- [Assignment]:
Starting with the line that contains "rw [List.length_drop, List.length_cons]", write out each line through the end of the listing, unchanged. Output nothing else.

=-=-=-=-=

theorem execVstop_isolated (tail : Bool) :
    Related (Isolated s v w vc) (execVstop v tail s) (execVstop v tail (s.setVoice w vc)) :=
  .onVoice (State.voice?_setVoice_ne s vc hne.symm) .invalid fun u => by
    split
    · exact .next (.setVoice hne _)
    · exact .next .self

theorem execVrend_isolated (start count : BitVec 16) :
    Related (Isolated s v w vc) (execVrend v start count s)
      (execVrend v start count (s.setVoice w vc)) :=
  .needRate rfl .invalid <|
    .onVoice (State.voice?_setVoice_ne s vc hne.symm) .invalid fun u => by
      rw [State.setVoice_cfg]
      split
      · exact .next .invalid
      · split
        · exact .next (.renderRun hne _ _)
        · exact .next .self

/-- Every command on voice `v` does the same with any other contents of voice `w`. -/
theorem exec_isolated {i : Instr} (hv : voiceNamed i = some v) :
    Related (Isolated s v w vc) (exec i s) (exec i (s.setVoice w vc)) := by
  have voice : (s.setVoice w vc).voice? v = s.voice? v := State.voice?_setVoice_ne s vc hne.symm
  cases i <;> cases hv
  case osetsh => exact execOsetsh_isolated hne _ _
  case osetcy => exact execOsetcy_isolated hne _ _ _
  case vstop => exact execVstop_isolated hne _
  case vrend => exact execVrend_isolated hne _ _
  case oproc => exact .onOsc voice .invalid fun _ _ => .next (.setRes (.setVoice hne _) _)
  case osetp | osetdw => exact .onOsc voice .invalid fun _ _ => .next (.setVoice hne _)
  case osetf =>
    exact .needRate rfl .invalid <| .onOsc voice .invalid fun _ _ => .next (.setVoice hne _)
  case eon | eoff | eset => exact .onEnv voice .invalid fun _ _ => .next (.setVoice hne _)
  case eact => exact .onEnv voice .invalid fun _ _ => .next (.setRes .self _)
  case etick =>
    exact .needRate rfl .invalid <| .onEnv voice .invalid fun _ _ =>
      .next (.setRes (.setVoice hne _) _)
  case vstart =>
    exact .needRate rfl .invalid <| .onVoice voice .invalid fun _ => .next (.setVoice hne _)
  case dhold => exact .onVoice voice .invalid fun _ => .next (.setRes (.setVoice hne _) _)

end IsolatedCommands

/-- Settles O13: the outcomes from a state and from its copy with `vc` for voice `w` stay copies. -/
theorem voicesAreIsolated : Obligations.VoicesAreIsolated := by
  intro i s t v w vc hv hne ht
  obtain ⟨u, _, hu, hu', rfl, frame⟩ := exec_isolated hne hv
  cases ht.symm.trans hu
  exact ⟨hu', frame⟩

end Sys2Proof.Machine
end

section
/-! PROOFS. The held-note set (10_state.md R34). -/

namespace Sys2Proof.Machine

/-- Settles O46: the held notes are those of 0..127, in that order, whose bit is set. -/
theorem heldNotesAscend : Obligations.HeldNotesAscend := by
  intro h
  have ascending : (heldNotes h).Pairwise (· < ·) := (List.pairwise_lt_finRange 128).filter _
  have mem_iff (n : Note) : n ∈ heldNotes h ↔ h.getLsbD n.val = true := by simp [heldNotes]
  exact ⟨ascending, mem_iff, fun _ => rfl, rfl⟩

end Sys2Proof.Machine
end

section
/-! PROOFS. What a read of a parameter register returns after a write (20_memory.md R72, R73;
10_state.md R57). -/

namespace Sys2Proof.Machine

theorem legalSel_cast (w : Int) : ((legalSel w).val : Q) = min (max (w : Q) 0) 2 := by
  have value : ((legalSel w).val : Int) = min (max w 0) 2 := by
    unfold legalSel
    split_ifs
    · change (0 : Int) = _; omega
    · change (1 : Int) = _; omega
    · change (2 : Int) = _; omega
  exact_mod_cast congrArg (Int.cast (R := Q)) value

theorem clampI_cast (x lo hi : Int) : (clampI x lo hi : Q) = min (max (x : Q) lo) hi := by
  simp [clampI]

theorem clampI_toNat_cast {x lo hi : Int} (hlo : 0 ≤ lo) (hhi : 0 ≤ hi) :
    ((clampI x lo hi).toNat : Q) = min (max (x : Q) lo) hi := by
  have nonneg : 0 ≤ clampI x lo hi := le_min (le_max_of_le_right hlo) hhi
  rw [← clampI_cast, ← Int.cast_natCast, Int.toNat_of_nonneg nonneg]

theorem legalRate_cast (w : Int) :
    ((legalRate w).rate : Q) =
      if w < 2 then 1 else if w < 4 then 2 else if w < 8 then 4 else 8 := by
  have below_two : w ≤ 1 ↔ w < 2 := by omega
  have below_four : w ≤ 3 ↔ w < 4 := by omega
  have below_eight : w ≤ 7 ↔ w < 8 := by omega
  unfold legalRate
  simp only [below_two, below_four, below_eight]
  split_ifs <;> simp [ArpRate.rate]

/-- A register reads back as its row of R57 says. -/
theorem parRead_parWrite_same (k : ParIdx) (e : Word) (p : Params) :
    parRead k (parWrite k e p) = parStored k e := by
  have scale : fmtR e = (e.toInt : Q) / 2 ^ 16 := by norm_num [fmtR]
  cases k
  case mode | pw1 | pw2 | lfowave => exact legalSel_cast _
  case pitch => exact (clampI_cast _ _ _).trans (by norm_num [parStored, fmtI32])
  case div =>
    exact (clampI_toNat_cast (by decide) (by decide)).trans (by norm_num [parStored, fmtI32])
  case bits =>
    exact (clampI_toNat_cast (by decide) (by decide)).trans (by norm_num [parStored, fmtI32])
  case arprate => exact legalRate_cast _
  case arpon =>
    change (if decide (0 < e.toInt) = true then (1 : Q) else 0) = if e.toInt ≤ 0 then 0 else 1
    simp only [decide_eq_true_eq, ← not_lt, ite_not]
  case lfoamt => exact scale
  case sus => exact congrArg (fun x => clampQ x 0 1) scale
  case att | dec | rel | lforate => exact congrArg (max · 0) scale
  case fbpm => exact congrArg (max · 1) scale

/-- No two registers share a field. -/
theorem parRead_parWrite_ne {j k : ParIdx} (h : j ≠ k) (e : Word) (p : Params) :
    parRead j (parWrite k e p) = parRead j p := by
  cases k <;> cases j <;> trivial

end Sys2Proof.Machine
end

section
/-! PROOFS. The control agent's commands and the visibility of its writes (20_memory.md R77,
R78). -/

namespace Sys2Proof.Machine

/-! ### One command of the control port -/

theorem State.ctlCommand_of_incomplete {s : State} (h : decode s.ctlPort = .incomplete) :
    s.ctlCommand = s := by
  simp only [State.ctlCommand, h]

theorem State.ctlCommand_of_reserved {s : State} {opc : BitVec 8} {rest : List Word}
    (h : decode s.ctlPort = .reserved opc rest) :
    s.ctlCommand = { s with ctlPort := rest, badcmd := true } := by
  simp only [State.ctlCommand, h]
  rfl

theorem State.ctlCommand_of_pwr {s : State} {k : ParIdx} {e : Word} {rest : List Word}
    (h : decode s.ctlPort = .instr (.pwr k e) rest) :
    s.ctlCommand = { s with
      ctlPort := rest
      pend := s.pend ++ [{ k := k, payload := e, delay := Config.ctlDelay s.draws }]
      draws := s.draws + 1 } := by
  simp only [State.ctlCommand, h]

theorem State.ctlCommand_of_not_pwr {s : State} {i : Instr} {rest : List Word}
    (hi : ∀ k e, i ≠ .pwr k e) (h : decode s.ctlPort = .instr i rest) :
    s.ctlCommand = { s with ctlPort := rest, badcmd := true } := by
  unfold State.ctlCommand
  rw [h]
  cases i
  case pwr k e => exact absurd rfl (hi k e)
  all_goals rfl

/-! ### The writes to one register -/

/-- The payloads of the writes to register `k` in a list of pending writes, in issue order. -/
def writesTo (k : ParIdx) (ws : List Pending) : List Word :=
  (ws.filter fun w => w.k = k).map fun w => w.payload

theorem State.pendOf_eq (s : State) (k : ParIdx) : s.pendOf k = writesTo k s.pend := rfl

theorem writesTo_cons_same (w : Pending) (ws : List Pending) :
    writesTo w.k (w :: ws) = w.payload :: writesTo w.k ws := by
  simp [writesTo]

theorem writesTo_cons_ne {k : ParIdx} {w : Pending} (h : w.k ≠ k) (ws : List Pending) :
    writesTo k (w :: ws) = writesTo k ws := by
  simp [writesTo, h]

theorem writesTo_append (k : ParIdx) (ws us : List Pending) :
    writesTo k (ws ++ us) = writesTo k ws ++ writesTo k us := by
  simp [writesTo]

theorem writesTo_mono (k : ParIdx) {ws us : List Pending} (h : ws <+: us) :
    writesTo k ws <+: writesTo k us :=
  (h.filter _).map _

/-- Settles O15: the four answers of the decoder, one equation of `ctlCommand` for each. -/
theorem ctlCommandQueuesOrIsInvalid : Obligations.CtlCommandQueuesOrIsInvalid := by
  refine ⟨fun s k e rest h => ?_, fun s i rest hi h => State.ctlCommand_of_not_pwr hi h,
    fun s opc rest h => State.ctlCommand_of_reserved h,
    fun s h => State.ctlCommand_of_incomplete h⟩
  have queued (j : ParIdx) : s.ctlCommand.pendOf j =
      s.pendOf j ++ writesTo j [{ k := k, payload := e, delay := Config.ctlDelay s.draws }] := by
    rw [State.pendOf_eq, State.pendOf_eq, State.ctlCommand_of_pwr h]
    exact writesTo_append j _ _
  refine ⟨?_, fun j hj => ?_, ?_⟩
  · rw [queued k]
    exact congrArg (s.pendOf k ++ ·) (writesTo_cons_same _ [])
  · rw [queued j, writesTo_cons_ne hj.symm]
    exact List.append_nil _
  · rw [State.ctlCommand_of_pwr h]

/-! ### Issue order (R78 (a)) -/

theorem State.ctlCommand_pend_extends (s : State) : s.pend <+: s.ctlCommand.pend := by
  obtain ⟨-, he⟩ | ⟨_, _, _, -, he⟩ | ⟨_, -, he⟩ := s.ctlCommand_cases <;> rw [he]
  exact List.prefix_append _ _

theorem State.ctlCommands_pend_extends (n : Nat) (s : State) :
    s.pend <+: (State.ctlCommands n s).pend := by
  induction n generalizing s with
  | zero => exact List.prefix_rfl
  | succ n ih => exact s.ctlCommand_pend_extends.trans (ih s.ctlCommand)

theorem State.ctlIssue_pend_extends (s : State) : s.pend <+: s.ctlIssue.pend := by
  unfold State.ctlIssue
  split
  · exact List.prefix_rfl
  · exact State.ctlCommands_pend_extends _ { s with draws := s.draws + 1 }

theorem State.ctlCommands_par (n : Nat) (s : State) : (State.ctlCommands n s).par = s.par := by
  induction n generalizing s with
  | zero => rfl
  | succ n ih =>
    have command : s.ctlCommand.par = s.par := by
      obtain ⟨-, he⟩ | ⟨_, _, _, -, he⟩ | ⟨_, -, he⟩ := s.ctlCommand_cases <;> rw [he]
    exact (ih s.ctlCommand).trans command

theorem State.ctlIssue_par (s : State) : s.ctlIssue.par = s.par := by
  unfold State.ctlIssue
  split
  · rfl
  · exact State.ctlCommands_par _ _

theorem makeVisible_of_ready {w : Pending} {blocked : List ParIdx} (h : w.delay = 0 ∧ w.k ∉ blocked)
    (ws : List Pending) (p : Params) :
    makeVisible (w :: ws) blocked p = makeVisible ws blocked (parWrite w.k w.payload p) :=
  if_pos h

theorem makeVisible_of_kept {w : Pending} {blocked : List ParIdx}
    (h : ¬(w.delay = 0 ∧ w.k ∉ blocked)) (ws : List Pending) (p : Params) :
    makeVisible (w :: ws) blocked p =
      ((makeVisible ws (w.k :: blocked) p).1,
        { w with delay := w.delay - 1 } :: (makeVisible ws (w.k :: blocked) p).2) :=
  if_neg h

/-- What a register holding `v` holds after writes of `es` to it, in order. -/
def storedLast (k : ParIdx) (es : List Word) (v : Q) : Q := (es.getLast?.map (parStored k)).getD v

theorem storedLast_cons (k : ParIdx) (e : Word) (es : List Word) (v : Q) :
    storedLast k (e :: es) v = storedLast k es (parStored k e) := by
  simp only [storedLast, List.getLast?_cons]
  cases es.getLast? <;> rfl

/-- One pass makes the oldest writes to each register visible, none to a blocked register. -/
theorem makeVisible_oldest_first (k : ParIdx) (ws : List Pending) (blocked : List ParIdx)
    (p : Params) :
    ∃ n, (k ∈ blocked → n = 0) ∧
      writesTo k (makeVisible ws blocked p).2 = (writesTo k ws).drop n ∧
      parRead k (makeVisible ws blocked p).1 =
        storedLast k ((writesTo k ws).take n) (parRead k p) := by
  induction ws generalizing blocked p with
  | nil => exact ⟨0, fun _ => rfl, rfl, rfl⟩
  | cons w ws ih =>
    by_cases ready : w.delay = 0 ∧ w.k ∉ blocked
    · rw [makeVisible_of_ready ready]
      obtain ⟨n, none_blocked, left, value⟩ := ih blocked (parWrite w.k w.payload p)
      by_cases hk : w.k = k
      · subst hk
        refine ⟨n + 1, fun hb => absurd hb ready.2, ?_, ?_⟩
        · rw [left, writesTo_cons_same, List.drop_succ_cons]
        · rw [value, writesTo_cons_same, List.take_succ_cons, storedLast_cons,
            parRead_parWrite_same]
      · rw [parRead_parWrite_ne (Ne.symm hk)] at value
        rw [writesTo_cons_ne hk]
        exact ⟨n, none_blocked, left, value⟩
    · rw [makeVisible_of_kept ready]
      obtain ⟨n, none_blocked, left, value⟩ := ih (w.k :: blocked) p
      by_cases hk : w.k = k
      · subst hk
        obtain rfl : n = 0 := none_blocked List.mem_cons_self
        refine ⟨0, fun _ => rfl, ?_, value⟩
        rw [List.drop_zero] at left ⊢
        rw [writesTo_cons_same, ← left]
        exact writesTo_cons_same { w with delay := w.delay - 1 } _
      · refine ⟨n, fun hb => none_blocked (List.mem_cons_of_mem _ hb), ?_, ?_⟩
        · rw [writesTo_cons_ne hk, ← left]
          exact writesTo_cons_ne (w := { w with delay := w.delay - 1 }) hk _
        · rw [writesTo_cons_ne hk]
          exact value

/-- Settles O16: issuing only appends, and the pass over what is then pending takes the oldest. -/
theorem ctlWritesBecomeVisibleInOrder : Obligations.CtlWritesBecomeVisibleInOrder := by
  intro s k
  obtain ⟨n, -, left, value⟩ := makeVisible_oldest_first k s.ctlIssue.pend [] s.ctlIssue.par
  have unread : parRead k s.ctlIssue.par = parRead k s.par := by rw [s.ctlIssue_par]
  rw [unread] at value
  simp only [State.pendOf_eq]
  exact ⟨writesTo_mono k s.ctlIssue_pend_extends, n, left, value⟩

/-! ### Every write becomes visible (R78 (c)) -/

/-- A command taken from a word stream uses up at least one word (R102). -/
theorem decode_consumes (ws : List Word) :
    decode ws = .incomplete ∨ ∃ rest : List Word, rest.length < ws.length ∧
      ((∃ i, decode ws = .instr i rest) ∨ ∃ opc, decode ws = .reserved opc rest) := by
  cases ws with
  | nil => exact .inl rfl
  | cons w ext =>
    have shorter : (ext.drop (nextField w)).length < (w :: ext).length := by
      rw [List.length_drop, List.length_cons]
      omega
    rw [decode]
    split
    · exact .inl rfl
    · refine .inr ⟨_, shorter, ?_⟩
      split
      · exact .inl ⟨_, rfl⟩
      · exact .inr ⟨_, rfl⟩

=-=-=-=-=

- [Solution for this exercise]:
      rw [List.length_drop, List.length_cons]
      omega
    rw [decode]
    split
    · exact .inl rfl
    · refine .inr ⟨_, shorter, ?_⟩
      split
      · exact .inl ⟨_, rfl⟩
      · exact .inr ⟨_, rfl⟩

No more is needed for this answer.